■ **WORKING DATA**:
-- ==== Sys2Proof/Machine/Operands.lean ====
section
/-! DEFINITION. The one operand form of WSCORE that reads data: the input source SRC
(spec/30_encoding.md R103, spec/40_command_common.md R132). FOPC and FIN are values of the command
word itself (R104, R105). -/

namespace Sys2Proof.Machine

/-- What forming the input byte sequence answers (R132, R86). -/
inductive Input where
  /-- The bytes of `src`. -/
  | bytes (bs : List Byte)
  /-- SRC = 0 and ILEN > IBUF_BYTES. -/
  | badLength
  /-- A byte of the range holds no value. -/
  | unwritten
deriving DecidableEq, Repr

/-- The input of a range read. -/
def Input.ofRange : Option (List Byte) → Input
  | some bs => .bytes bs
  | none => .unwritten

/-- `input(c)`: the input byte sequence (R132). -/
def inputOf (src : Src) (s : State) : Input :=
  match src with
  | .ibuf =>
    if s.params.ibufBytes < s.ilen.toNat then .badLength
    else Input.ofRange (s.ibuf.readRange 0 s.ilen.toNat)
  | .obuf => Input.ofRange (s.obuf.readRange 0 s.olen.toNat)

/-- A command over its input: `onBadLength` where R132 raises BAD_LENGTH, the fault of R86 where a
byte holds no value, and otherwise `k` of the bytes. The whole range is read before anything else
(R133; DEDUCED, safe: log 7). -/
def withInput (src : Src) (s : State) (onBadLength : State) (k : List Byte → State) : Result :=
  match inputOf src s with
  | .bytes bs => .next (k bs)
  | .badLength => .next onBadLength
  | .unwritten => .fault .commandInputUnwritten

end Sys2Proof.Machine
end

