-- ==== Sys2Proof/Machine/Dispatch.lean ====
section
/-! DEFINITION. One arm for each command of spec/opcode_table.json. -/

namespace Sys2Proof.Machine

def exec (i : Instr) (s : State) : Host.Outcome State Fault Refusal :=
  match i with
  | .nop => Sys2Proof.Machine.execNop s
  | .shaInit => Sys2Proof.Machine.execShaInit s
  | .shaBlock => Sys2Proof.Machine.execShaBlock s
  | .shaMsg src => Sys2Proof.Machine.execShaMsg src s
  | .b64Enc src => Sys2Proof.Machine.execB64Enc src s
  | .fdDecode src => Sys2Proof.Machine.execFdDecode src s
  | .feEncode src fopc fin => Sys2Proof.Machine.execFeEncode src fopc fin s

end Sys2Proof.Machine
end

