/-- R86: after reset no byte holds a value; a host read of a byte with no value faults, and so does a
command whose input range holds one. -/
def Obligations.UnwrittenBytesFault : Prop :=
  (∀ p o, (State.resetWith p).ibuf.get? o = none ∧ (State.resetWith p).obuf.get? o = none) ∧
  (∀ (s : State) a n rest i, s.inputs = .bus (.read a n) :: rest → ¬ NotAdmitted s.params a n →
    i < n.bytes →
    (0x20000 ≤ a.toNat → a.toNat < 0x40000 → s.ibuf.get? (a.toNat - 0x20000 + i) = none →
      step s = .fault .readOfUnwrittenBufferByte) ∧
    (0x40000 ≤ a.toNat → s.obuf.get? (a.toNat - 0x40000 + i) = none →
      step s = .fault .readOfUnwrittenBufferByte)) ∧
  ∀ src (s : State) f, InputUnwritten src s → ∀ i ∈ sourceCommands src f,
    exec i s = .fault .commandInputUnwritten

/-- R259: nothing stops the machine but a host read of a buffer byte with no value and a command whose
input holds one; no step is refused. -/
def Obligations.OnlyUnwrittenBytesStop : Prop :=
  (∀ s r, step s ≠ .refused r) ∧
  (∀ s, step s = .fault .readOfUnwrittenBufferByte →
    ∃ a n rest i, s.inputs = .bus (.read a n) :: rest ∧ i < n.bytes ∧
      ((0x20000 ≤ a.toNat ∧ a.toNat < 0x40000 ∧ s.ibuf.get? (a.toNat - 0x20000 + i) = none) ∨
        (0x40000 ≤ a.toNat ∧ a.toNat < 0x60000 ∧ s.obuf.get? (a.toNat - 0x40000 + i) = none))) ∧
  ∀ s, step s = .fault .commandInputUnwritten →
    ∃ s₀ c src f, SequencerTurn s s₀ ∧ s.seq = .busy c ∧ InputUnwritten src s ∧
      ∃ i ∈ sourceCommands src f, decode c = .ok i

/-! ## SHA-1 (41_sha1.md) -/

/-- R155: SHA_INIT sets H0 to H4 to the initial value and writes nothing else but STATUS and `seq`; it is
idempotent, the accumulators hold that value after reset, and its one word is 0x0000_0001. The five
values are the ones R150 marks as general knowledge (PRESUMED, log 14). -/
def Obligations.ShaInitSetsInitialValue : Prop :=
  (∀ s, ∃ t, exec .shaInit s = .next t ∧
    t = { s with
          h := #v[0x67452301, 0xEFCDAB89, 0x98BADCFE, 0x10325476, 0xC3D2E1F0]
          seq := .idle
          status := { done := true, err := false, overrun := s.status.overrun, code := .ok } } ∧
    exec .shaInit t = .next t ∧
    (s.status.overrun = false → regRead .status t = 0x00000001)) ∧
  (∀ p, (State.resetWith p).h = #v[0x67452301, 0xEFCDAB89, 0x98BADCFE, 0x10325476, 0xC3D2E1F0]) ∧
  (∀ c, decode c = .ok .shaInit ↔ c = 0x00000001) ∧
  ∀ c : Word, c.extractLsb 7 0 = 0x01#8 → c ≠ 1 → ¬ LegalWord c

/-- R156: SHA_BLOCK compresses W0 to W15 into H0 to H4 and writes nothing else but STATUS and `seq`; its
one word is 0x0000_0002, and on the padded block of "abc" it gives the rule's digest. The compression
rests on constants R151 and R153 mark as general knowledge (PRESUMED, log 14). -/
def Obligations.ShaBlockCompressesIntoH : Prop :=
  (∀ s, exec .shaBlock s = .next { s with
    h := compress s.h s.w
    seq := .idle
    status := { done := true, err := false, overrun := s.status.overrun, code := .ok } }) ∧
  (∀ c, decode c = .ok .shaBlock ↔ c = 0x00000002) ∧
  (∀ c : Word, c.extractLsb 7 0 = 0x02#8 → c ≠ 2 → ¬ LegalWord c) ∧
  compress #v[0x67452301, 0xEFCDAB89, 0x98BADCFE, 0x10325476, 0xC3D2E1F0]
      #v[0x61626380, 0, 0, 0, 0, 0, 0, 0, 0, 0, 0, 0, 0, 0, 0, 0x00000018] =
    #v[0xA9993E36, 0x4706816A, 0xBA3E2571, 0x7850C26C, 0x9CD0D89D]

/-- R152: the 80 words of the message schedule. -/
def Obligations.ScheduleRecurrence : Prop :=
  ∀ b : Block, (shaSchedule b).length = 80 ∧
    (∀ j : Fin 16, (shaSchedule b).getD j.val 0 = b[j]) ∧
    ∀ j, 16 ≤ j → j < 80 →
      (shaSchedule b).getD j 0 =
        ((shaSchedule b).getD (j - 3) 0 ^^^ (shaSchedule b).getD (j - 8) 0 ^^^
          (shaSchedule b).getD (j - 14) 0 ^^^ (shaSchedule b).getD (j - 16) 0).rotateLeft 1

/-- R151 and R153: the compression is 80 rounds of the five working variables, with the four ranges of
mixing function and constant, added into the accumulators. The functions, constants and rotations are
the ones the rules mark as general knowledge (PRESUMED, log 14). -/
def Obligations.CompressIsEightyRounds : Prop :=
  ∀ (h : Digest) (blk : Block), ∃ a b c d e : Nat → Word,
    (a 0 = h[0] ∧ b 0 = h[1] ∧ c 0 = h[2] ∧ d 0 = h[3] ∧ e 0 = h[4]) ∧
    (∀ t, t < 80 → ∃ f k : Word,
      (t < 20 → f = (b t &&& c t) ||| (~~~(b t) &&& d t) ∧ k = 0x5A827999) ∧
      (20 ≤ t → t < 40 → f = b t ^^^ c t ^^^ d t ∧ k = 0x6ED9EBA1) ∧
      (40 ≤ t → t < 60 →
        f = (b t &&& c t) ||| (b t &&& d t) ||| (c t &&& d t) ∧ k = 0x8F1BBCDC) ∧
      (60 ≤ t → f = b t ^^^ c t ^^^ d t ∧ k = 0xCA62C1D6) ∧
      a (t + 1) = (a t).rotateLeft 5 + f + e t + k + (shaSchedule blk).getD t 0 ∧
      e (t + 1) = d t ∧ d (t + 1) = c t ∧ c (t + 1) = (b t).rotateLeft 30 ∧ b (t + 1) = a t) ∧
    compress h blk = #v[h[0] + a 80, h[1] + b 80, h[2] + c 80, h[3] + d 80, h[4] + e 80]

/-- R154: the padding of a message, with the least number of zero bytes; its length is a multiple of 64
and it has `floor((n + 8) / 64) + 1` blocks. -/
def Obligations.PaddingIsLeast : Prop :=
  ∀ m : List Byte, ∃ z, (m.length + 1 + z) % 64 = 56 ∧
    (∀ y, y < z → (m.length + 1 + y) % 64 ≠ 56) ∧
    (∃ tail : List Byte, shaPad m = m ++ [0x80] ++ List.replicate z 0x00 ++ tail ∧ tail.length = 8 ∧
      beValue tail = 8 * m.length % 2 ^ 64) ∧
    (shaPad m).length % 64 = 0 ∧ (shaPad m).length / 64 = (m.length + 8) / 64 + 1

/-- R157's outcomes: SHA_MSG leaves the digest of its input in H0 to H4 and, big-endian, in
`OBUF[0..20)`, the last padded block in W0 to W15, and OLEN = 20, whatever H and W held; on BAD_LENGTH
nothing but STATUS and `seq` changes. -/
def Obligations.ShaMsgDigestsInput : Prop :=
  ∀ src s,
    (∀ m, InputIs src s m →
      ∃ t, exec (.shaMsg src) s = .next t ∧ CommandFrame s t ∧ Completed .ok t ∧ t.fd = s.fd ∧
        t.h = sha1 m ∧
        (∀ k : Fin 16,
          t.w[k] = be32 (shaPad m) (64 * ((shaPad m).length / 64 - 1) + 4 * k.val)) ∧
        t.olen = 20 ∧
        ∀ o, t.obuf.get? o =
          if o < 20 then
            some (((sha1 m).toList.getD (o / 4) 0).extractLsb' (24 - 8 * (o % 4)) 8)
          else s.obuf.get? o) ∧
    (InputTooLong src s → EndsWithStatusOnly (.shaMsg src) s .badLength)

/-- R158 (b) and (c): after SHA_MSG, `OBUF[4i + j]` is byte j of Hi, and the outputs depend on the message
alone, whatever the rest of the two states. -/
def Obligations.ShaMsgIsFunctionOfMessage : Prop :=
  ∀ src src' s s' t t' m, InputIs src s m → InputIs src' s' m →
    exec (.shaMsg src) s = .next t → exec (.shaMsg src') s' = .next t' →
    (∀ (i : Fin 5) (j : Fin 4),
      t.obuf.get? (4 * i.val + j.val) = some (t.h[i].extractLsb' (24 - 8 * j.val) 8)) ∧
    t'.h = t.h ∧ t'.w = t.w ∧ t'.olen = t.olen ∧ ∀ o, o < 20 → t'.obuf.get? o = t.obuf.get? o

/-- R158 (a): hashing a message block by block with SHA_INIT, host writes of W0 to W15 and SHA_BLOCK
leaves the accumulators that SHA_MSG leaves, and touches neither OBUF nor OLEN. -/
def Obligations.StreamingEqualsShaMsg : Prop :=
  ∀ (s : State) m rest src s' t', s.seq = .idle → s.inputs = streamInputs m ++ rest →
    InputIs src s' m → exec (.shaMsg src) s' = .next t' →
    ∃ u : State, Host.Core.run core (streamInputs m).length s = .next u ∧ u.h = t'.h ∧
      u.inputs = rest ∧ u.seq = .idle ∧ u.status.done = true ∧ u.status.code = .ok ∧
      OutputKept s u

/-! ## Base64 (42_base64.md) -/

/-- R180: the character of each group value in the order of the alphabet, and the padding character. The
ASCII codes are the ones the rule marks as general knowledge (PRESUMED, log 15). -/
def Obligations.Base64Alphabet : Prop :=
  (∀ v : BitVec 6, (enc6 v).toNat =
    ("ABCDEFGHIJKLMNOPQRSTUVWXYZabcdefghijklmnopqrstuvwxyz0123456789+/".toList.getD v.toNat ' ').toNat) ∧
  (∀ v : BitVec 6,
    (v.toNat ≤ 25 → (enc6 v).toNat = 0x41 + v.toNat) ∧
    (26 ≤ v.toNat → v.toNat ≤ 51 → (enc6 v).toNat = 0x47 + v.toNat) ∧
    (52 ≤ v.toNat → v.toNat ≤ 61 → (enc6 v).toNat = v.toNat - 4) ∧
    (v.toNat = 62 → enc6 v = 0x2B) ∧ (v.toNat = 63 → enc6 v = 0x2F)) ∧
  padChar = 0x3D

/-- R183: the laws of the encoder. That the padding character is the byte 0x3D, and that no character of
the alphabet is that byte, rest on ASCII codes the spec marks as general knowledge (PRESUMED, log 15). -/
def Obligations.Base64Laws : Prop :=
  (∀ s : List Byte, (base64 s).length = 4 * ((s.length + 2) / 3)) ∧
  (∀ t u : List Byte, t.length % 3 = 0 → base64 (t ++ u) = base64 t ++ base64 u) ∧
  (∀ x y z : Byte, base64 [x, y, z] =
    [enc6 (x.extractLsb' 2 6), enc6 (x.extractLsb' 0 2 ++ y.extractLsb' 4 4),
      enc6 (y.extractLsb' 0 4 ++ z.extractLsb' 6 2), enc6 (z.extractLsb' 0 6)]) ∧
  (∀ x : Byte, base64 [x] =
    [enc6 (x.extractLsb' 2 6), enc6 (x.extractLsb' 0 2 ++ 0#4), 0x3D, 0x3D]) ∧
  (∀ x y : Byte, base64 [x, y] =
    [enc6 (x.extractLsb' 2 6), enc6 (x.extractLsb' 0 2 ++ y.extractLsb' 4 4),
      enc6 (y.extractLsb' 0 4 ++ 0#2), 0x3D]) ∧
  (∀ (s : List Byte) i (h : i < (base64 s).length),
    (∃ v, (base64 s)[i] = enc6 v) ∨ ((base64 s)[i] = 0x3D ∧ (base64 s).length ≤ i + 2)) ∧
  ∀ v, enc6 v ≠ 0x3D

...

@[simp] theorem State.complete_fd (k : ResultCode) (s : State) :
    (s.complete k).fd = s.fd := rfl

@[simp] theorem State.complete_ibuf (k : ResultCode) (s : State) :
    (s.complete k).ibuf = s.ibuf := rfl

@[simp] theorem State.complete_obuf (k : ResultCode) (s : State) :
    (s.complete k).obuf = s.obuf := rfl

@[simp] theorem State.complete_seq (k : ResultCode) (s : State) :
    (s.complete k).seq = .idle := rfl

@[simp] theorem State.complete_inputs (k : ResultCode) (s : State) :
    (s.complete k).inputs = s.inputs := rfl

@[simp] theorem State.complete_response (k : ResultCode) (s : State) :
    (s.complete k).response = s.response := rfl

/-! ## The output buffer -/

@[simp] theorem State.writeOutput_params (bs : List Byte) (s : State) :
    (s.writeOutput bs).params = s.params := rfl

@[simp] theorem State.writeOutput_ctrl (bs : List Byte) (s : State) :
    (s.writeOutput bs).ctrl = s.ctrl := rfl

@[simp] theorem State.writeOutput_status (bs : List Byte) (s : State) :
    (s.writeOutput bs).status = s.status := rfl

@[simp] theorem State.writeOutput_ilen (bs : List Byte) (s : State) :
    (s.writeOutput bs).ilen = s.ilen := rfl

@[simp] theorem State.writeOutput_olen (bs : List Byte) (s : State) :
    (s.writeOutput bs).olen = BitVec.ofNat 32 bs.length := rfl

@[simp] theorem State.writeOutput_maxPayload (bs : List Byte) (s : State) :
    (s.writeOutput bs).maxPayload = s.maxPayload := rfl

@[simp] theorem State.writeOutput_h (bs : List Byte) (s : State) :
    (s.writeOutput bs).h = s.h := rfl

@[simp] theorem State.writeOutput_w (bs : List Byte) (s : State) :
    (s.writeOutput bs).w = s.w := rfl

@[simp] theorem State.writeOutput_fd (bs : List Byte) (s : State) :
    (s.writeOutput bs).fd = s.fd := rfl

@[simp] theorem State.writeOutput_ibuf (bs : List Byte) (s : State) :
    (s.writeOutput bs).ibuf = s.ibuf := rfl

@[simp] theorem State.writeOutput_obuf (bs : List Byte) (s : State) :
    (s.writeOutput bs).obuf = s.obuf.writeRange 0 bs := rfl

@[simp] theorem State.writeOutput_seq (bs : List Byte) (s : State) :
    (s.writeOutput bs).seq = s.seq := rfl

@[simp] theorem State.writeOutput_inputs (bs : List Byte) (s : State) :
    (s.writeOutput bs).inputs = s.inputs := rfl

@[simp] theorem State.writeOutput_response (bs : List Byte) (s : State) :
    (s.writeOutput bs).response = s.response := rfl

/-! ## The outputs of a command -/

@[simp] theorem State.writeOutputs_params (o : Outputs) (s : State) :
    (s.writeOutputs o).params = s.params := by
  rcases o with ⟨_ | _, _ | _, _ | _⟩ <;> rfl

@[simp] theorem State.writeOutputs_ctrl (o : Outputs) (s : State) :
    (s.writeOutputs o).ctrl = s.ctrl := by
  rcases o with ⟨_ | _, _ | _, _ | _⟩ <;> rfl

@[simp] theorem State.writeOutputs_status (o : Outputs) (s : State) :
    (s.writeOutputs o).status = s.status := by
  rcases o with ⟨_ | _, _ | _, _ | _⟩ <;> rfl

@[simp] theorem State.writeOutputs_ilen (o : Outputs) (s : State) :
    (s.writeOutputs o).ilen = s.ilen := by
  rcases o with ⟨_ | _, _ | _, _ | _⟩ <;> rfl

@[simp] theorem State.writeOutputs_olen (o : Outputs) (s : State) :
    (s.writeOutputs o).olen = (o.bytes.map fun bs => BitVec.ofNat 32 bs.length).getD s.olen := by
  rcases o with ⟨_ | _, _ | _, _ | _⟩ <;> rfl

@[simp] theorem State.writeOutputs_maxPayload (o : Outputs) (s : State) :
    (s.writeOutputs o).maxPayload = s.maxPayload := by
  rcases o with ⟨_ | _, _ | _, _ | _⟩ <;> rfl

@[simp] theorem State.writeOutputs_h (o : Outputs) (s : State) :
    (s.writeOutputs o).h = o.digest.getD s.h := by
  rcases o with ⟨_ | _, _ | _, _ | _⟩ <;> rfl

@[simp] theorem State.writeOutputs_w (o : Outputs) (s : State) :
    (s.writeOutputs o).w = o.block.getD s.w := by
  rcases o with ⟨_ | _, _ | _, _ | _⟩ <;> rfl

■ **WHAT THE EXERCISE ASKS**: Using the entries above, output exactly the lines between the line holding "-- ==== Sys2Proof/Machine/Operands.lean" and the line holding "match src with", end lines included, and nothing more.

■ **TASK RESULT**:
-- ==== Sys2Proof/Machine/Operands.lean ====
section
/-! DEFINITION. The one operand form of WSCORE that reads data: the input source SRC
(spec/30_encoding.md R103, spec/40_command_common.md R132). FOPC and FIN are values of the command
word itself (R104, R105). -/

namespace Sys2Proof.Machine

/-- What forming the input byte sequence answers (R132, R86). -/
inductive Input where
  /-- The bytes of `src`. -/
  | bytes (bs : List Byte)
  /-- SRC = 0 and ILEN > IBUF_BYTES. -/
  | badLength
  /-- A byte of the range holds no value. -/
  | unwritten
deriving DecidableEq, Repr

/-- The input of a range read. -/
def Input.ofRange : Option (List Byte) → Input
  | some bs => .bytes bs
  | none => .unwritten

/-- `input(c)`: the input byte sequence (R132). -/
def inputOf (src : Src) (s : State) : Input :=
  match src with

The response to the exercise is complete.